GENOCIDE AND GLOBAL WARMING
This has been a very difficult year in Guatemala. Under President Otto Perez Molina the government has increasingly used military and police violence to accelerate the theft of indigenous lands and the destruction of the environment.
Our partner communities have not been able to escape this violence. The community Monte Olivo was one of the central targets of an August 2014 attack by over 1,000 Guatemalan soldiers who came with private security forces to burn down homes and arrest community leaders. Similar violent, illegal “evictions” of indigenous communities have become common under President Perez.
Genocidal violence has been consistently used against the majority indigenous population in Guatemala since the invasion of the Spanish conquistadors in the 16th century. During these 500 years there have been repeated uprisings by the indigenous and peasant population. In 1944, a coalition of indigenous and non-indigenous peasants, students and teachers rose up in a primarily nonviolent revolution that overthrew US-backed dictator Jorge Ubico. The revolution led to 10 years of democracy and the end to laws forcing indigenous peasants to work on plantations, often for no wage.

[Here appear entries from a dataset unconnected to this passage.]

-- ==== Sys2Proof/Machine/Intake.lean ====
section
/-! DEFINITION. Live intake: packets, frame assembly and completion, statistics, exposure settings, fusion and storage
(R146 to R165). -/
namespace Sys2Proof.Machine

/-! ### Streams -/

def State.liveStream (s : State) (i : Nat) : LiveStream :=
  (s.intake.streams.find? fun x => x.stream == i).getD ⟨i, [], [], none, []⟩

def State.putLive (s : State) (x : LiveStream) : State :=
  { s with intake := { s.intake with
    streams := (s.intake.streams.filter fun y => y.stream != x.stream) ++ [x] } }

/-- Row bytes and frame bytes of a stream (Tables 5-2 and 4-8). -/
def State.liveRowBytes (s : State) (i : Nat) : Nat :=
  rawRowBytes (s.num (Reg.live.width i)) (s.num (Reg.live.bits i)) (s.num (Reg.live.packing i))

def State.liveFrameBytes (s : State) (i : Nat) : Nat := s.num (Reg.live.height i) * s.liveRowBytes i

/-- The acceptance of R147, but for what is particular to FRAME_DATA. -/
def State.intakeAccepts (s : State) (p : IntakePacket) : Bool :=
  p.headerOk && p.stream < 256 && s.flag (Reg.live.enable p.stream) && s.num (Reg.live.port p.stream) == p.port &&
    s.num (Reg.live.udpPort p.stream) == p.udpPort && s.blob (Reg.live.sensorAddr p.stream) == p.source

/-- In REPLAY the live source is ignored (R75). -/
def State.replaying (s : State) : Bool := s.schedState == schedReplay

def State.dropPacket (s : State) : State := s.bump Reg.intake.packetsDropped

/-! ### The statistics block (R156, R157) -/

/-- BACKGROUND (R157): from bin `b` on with `c` counted so far. -/
def backgroundFrom (w16 h : Nat) : Nat → Nat → List Nat → Nat
  | _, _, [] => 0
  | b, c, x :: l => if x ≠ 0 ∧ h ≤ c + x then b * w16 + w16 * (h - c) / x else backgroundFrom w16 h (b + 1) (c + x) l

def background (hist : List Nat) (n bits : Nat) : Nat :=
  if n = 0 then 0 else backgroundFrom (2 ^ (bits - 6)) ((n + 1) / 2) 0 0 hist

/-- The histogram bin of a value (Table 5-3). -/
def histBin (bits v : Nat) : Nat := if 10 ≤ bits then v / 2 ^ (bits - 10) else v * 2 ^ (10 - bits)

/-- The bytes of a row that pixel `x` takes, as a range. -/
def pixelBytes (bits packing x : Nat) : Nat × Nat :=
  if packing = 0 then (2 * x, 2 * x + 2) else (x * bits / 8, (x * bits + bits + 7) / 8)

/-- Whether every byte of a range of offsets was received. -/
def receivedAll (got : List (Nat × Byte)) (lo hi : Nat) : Bool :=
  (List.range (hi - lo)).all fun i => got.any fun e => e.1 == lo + i

/-- The values of the pixels of a frame all of whose bytes were received. -/
def framePixels (got : List (Nat × Byte)) (data : Bytes) (width height bits packing rowBytes : Nat) : List Nat :=
  (List.range height).flatMap fun y =>
    let row := rawRow (bytesAt data (y * rowBytes) rowBytes) width bits packing
    (List.range width).filterMap fun x =>
      let r := pixelBytes bits packing x
      if receivedAll got (y * rowBytes + r.1) (y * rowBytes + r.2) then row[x]? else none

/-- The statistics of pixel values. -/
def frameStats (px : List Nat) (bits sat_ flags gen missing : Nat) : FrameStats :=
  let hist := (List.range 1024).map fun b => sat 32 (px.filter fun v => histBin bits v == b).length
  ⟨flags, gen, missing, px.length, (px.filter fun v => sat_ ≤ v).length, background hist px.length bits, hist⟩

/-- The statistics block (Table 5-3). -/
def Frame.block (f : Frame) : Bytes :=
  leBytes 2 1 ++ leBytes 2 f.stats.flags ++ leBytes 2 f.stream ++ leBytes 1 f.bits ++ zeros 1 ++ leBytes 4 f.number ++
    leBytes 4 f.stats.settingsGen ++ leBytes 8 f.soe ++ leBytes 8 f.completeRing ++ leBytes 2 f.completeGrain ++
    zeros 2 ++ leBytes 4 f.stats.missing ++ leBytes 8 f.stats.pixels ++ leBytes 8 f.stats.saturated ++
    leBytes 4 f.stats.background ++ zeros 4 ++ f.stats.histogram.flatMap (leBytes 4)

/-- A frame with a flag of its statistics block set. -/
def Frame.mark (f : Frame) (bit : Nat) : Frame := { f with stats := { f.stats with flags := setBit f.stats.flags bit } }

/-! ### Storage (R152) -/

/-- Joins the frames waiting to be stored. -/
def State.toStore (s : State) (x : StoreItem) : State :=
  { s with intake := { s.intake with toStore := s.intake.toStore ++ [x] } }

/-- The frames of a store item. -/
def StoreItem.frames : StoreItem → List Frame
  | .frame f => [f]
  | .fused _ _ l _ _ _ _ _ => l.filterMap fun d => if d.outcome = 0 then d.frame else none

These reforms caused great discomfort to the wealthy few who owned the majority of land in Guatemala. The largest landowner at the time was the United Fruit Company. Major stockholders in UFCO included John Foster Dulles (then U.S. Secretary of State), Allen Dulles (then head of the CIA), Henry Cabot Lodge (then U.S. Ambassador to the United Nations) and Ed Whitman (husband of Ann Whitman, then President Eisenhower’s personal secretary). These individuals profited significantly from Ubico’s policies of land theft and forced labor for the indigenous majority. They were also in position to direct the enormous power of the U.S. government against the people of Guatemala.
The U.S. reacted to the humanitarian changes of the fledgling Guatemalan democracy with various forms of military, diplomatic, economic and psychological warfare. A key ally in this warfare was Anastasio Somoza, the longtime dictator of Nicaragua. Somoza received significant military and financial support from the U.S. and used this to repress the civilian population in Nicaragua. He was terrified that the granting of basic rights to citizens in Guatemala could lead to greater demands for justice within Nicaragua. Somoza coordinated closely with the CIA to end Guatemala’s democracy.

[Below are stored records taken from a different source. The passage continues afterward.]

def execRolloutChunk (stream slot : Nat) (s : State) : Host.Outcome State Fault Refusal :=
  live s fun s => s.rolloutChunk stream slot

/-- Why a chunk is dropped, by the place of the case in R184 (none: accepted). -/
def RolloutStream.dropCause (x : RolloutStream) (hdr ids : Bytes) : Option Nat :=
  let count := leAt hdr 4 2
  let id := leAt hdr 8 8
  if hdr.take 4 ≠ ascii "FLWR" then some 1
  else if 4096 < count then some 2
  else if leAt hdr 0x14 4 ≠ (crc32c (hdr.take 0x14 ++ zeros 4 ++ bytesAt hdr 0x18 8 ++ ids)).toNat then some 1
  else if x.done.contains id then some 3
  else match x.rollouts.find? fun r => r.id == id with
    | some r => if r.chunks.any fun c => c.seq == leAt hdr 0x10 4 then some 4 else none
    | none => if 64 ≤ x.rollouts.length then some 5 else none

/-- Inserts a chunk in ascending SEQ. -/
def insertChunk (c : Chunk) : List Chunk → List Chunk
  | [] => [c]
  | d :: l => if c.seq < d.seq then c :: d :: l else d :: insertChunk c l

/-- A chunk is accepted into its rollout, which may complete (R185). -/
def State.acceptChunk (s : State) (x : RolloutStream) (hdr ids : Bytes) : State :=
  let id := leAt hdr 8 8
  let seq := leAt hdr 0x10 4
  let c : Chunk := ⟨seq, parseIds (leAt hdr 4 2) ids, hdr.getD 6 0 &&& 1 == 1⟩
  let r := (x.rollouts.find? fun r => r.id == id).getD ⟨id, [], 0, 0, false⟩
  let r := { r with
    chunks := insertChunk c r.chunks, lastRing := s.rc.ring
    prompt := if seq = 0 then leAt hdr 0x18 4 else r.prompt }
  let l := if x.rollouts.any fun y => y.id == id then x.rollouts.map fun y => if y.id = id then r else y
    else x.rollouts ++ [r]
  let x := { x with rollouts := l }
  let s := (s.putRollout x).bump Reg.rollout.chunks
  if r.whole then s.finishRollout x r 0
  else if 2097152 ≤ r.received then s.finishRollout x r 32
  else s

/-- One queued notification is processed and its slot freed. -/
def State.processChunk (s : State) (x : RolloutStream) (slot : Nat) : State :=
  let d := x.entry.desc
  let base := 64 + 16416 * slot
  let hdr := s.bufRead d.inBuf base 32
  let ids := s.bufRead d.inBuf (base + 32) (4 * min 4096 (leAt hdr 4 2))
  let s := match x.dropCause hdr ids with
    | none => s.acceptChunk x hdr ids
    | some cause =>
      let id := leAt hdr 8 8
      let s := s.putRollout { x with
        rollouts := x.rollouts.map fun (r : Rollout) => if r.id = id then { r with dropped := true } else r }
      (s.bump Reg.rollout.chunksDropped).raise 0x4480 d.cluster x.entry.req.ctx (leBytes 2 6 ++ leBytes 2 cause)
  let freed := leNat (s.bufRead d.inBuf 0 8) + 1
  let s := s.bufWrite d.inBuf 0 (leBytes 8 freed)
  match s.rolloutStream? x.handle with
  | some y => s.putRollout { y with notes := y.notes.drop 1, unfreed := y.unfreed.filter fun k => k != slot }
  | none => s

def execRolloutNotifyProcess (stream : Nat) (s : State) : Host.Outcome State Fault Refusal :=
  live s fun s =>
    match s.rolloutStream? stream with
    | none => s
    | some x =>
      match x.notes with
      | [] => s
      | slot :: _ => if s.resident x.entry.desc.cluster = some x.entry.req.ctx then s.processChunk x slot else s

def execRolloutTimeout (stream rollout : Nat) (s : State) : Host.Outcome State Fault Refusal :=
  live s fun s =>
    match s.rolloutStream? stream with
    | none => s
    | some x =>
      match x.rollouts.find? fun r => r.id == rollout with
      | none => s
      | some r => if r.lastRing + s.num Reg.rollout.rolloutTimeout ≤ s.rc.ring then s.finishRollout x r 8 else s

/-! ### Context switches and destruction -/

/-- The token units abandon their requests, which go back to the head of the outgoing context's saved queue (R113). -/
def State.tokLeave (s : State) (c ctx : Nat) : State :=
  let q := s.tokQueue c
  let s := q.running.foldl (fun s p => s.bufFlight p.2.desc.inBuf false) s
  let s := s.add Reg.tok.abandoned (q.running.map (·.1)).eraseDups.length
  let e := q.running.map (·.2) ++ q.entries
  s.putTok { s.tok with
    queues := s.tok.queues.filter fun x => x.cluster != c
    saved := if e.isEmpty then s.tok.saved else s.tok.saved ++ [(ctx, ⟨c, e, []⟩)] }

/-- The saved queue of a context returns, and its units reload their vocabularies from the WORK_L copies (R498). -/
def State.tokReturn (s : State) (c ctx : Nat) : State :=
  let mine := s.tok.saved.filter fun p => p.1 == ctx && p.2.cluster == c
  let ok := fun (v : UnitVocab) =>
    !s.bufPoisoned v.copy 0 v.image.length && s.bufRead v.copy 0 v.image.length == v.image
  let s := s.putTok { s.tok with
    saved := s.tok.saved.filter fun p => !(p.1 == ctx && p.2.cluster == c)
    queues := (s.tok.queues.filter fun x => x.cluster != c) ++
      (let e := (mine.flatMap fun p => p.2.entries) ++ (s.tokQueue c).entries
       if e.isEmpty then [] else [⟨c, e, []⟩])
    vocabs := s.tok.vocabs.map fun v => if v.cluster = c ∧ v.ctx = ctx then { v with held := ok v } else v }
  s.vocabRegs c

/-- A destroyed context's rollout streams complete, and its requests, vocabularies and grammars go (R495). -/
def State.tokDestroy (s : State) (ctx : Nat) : State :=
  let s := (s.tok.streams.filter fun x => x.entry.req.ctx == ctx).foldl (fun s x => s.closeRollouts x) s
  let s := s.putTok { s.tok with
    streams := s.tok.streams.filter fun x => x.entry.req.ctx != ctx
    saved := s.tok.saved.filter fun p => p.1 != ctx
    grammars := s.tok.grammars.filter fun g => g.ctx != ctx
    vocabs := s.tok.vocabs.filter fun v => v.ctx != ctx
    queues := s.tok.queues.map fun q => { q with
      entries := q.entries.filter fun e => e.req.ctx != ctx
      running := q.running.filter fun p => p.2.req.ctx != ctx } }
  (List.range 16).foldl (fun s c => if s.hasCluster c then s.vocabRegs c else s) s.rolloutRegs

end Sys2Proof.Machine
end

The CIA opened training camps in Nicaragua with the purpose of building a small army to invade Guatemala. Because of the strong support for democracy within Guatemala it was clear that a small army would not be enough to overthrow the government. The CIA also started a radio station in Nicaragua which was broadcast into Guatemala and publicly claimed to be located in Guatemala. The station played an important role in sewing fear in Guatemala. It constantly lied about the activities of the government and invented stories about a large opposition in Guatemala.
The CIA also helped organize a public relations offensive in Guatemala, the United States and other countries. This included writing false articles and feeding them directly to the press. The purpose was to portray the Guatemalan government as controlled by the Soviets. This was despite the fact that the CIA knew the Guatemalan government had almost no contact with the USSR and that its humanitarian reforms, such as ending forced labor and increasing the minimum wage, were not even as progressive as similar laws in the U.S. Truth or justice never had anything to do with the effort. In May of 1954 the CIA even organized a fake Soviet arms shipment to be “discovered” in Nicaragua in order to create the appearance of a Soviet-Guatemala connection.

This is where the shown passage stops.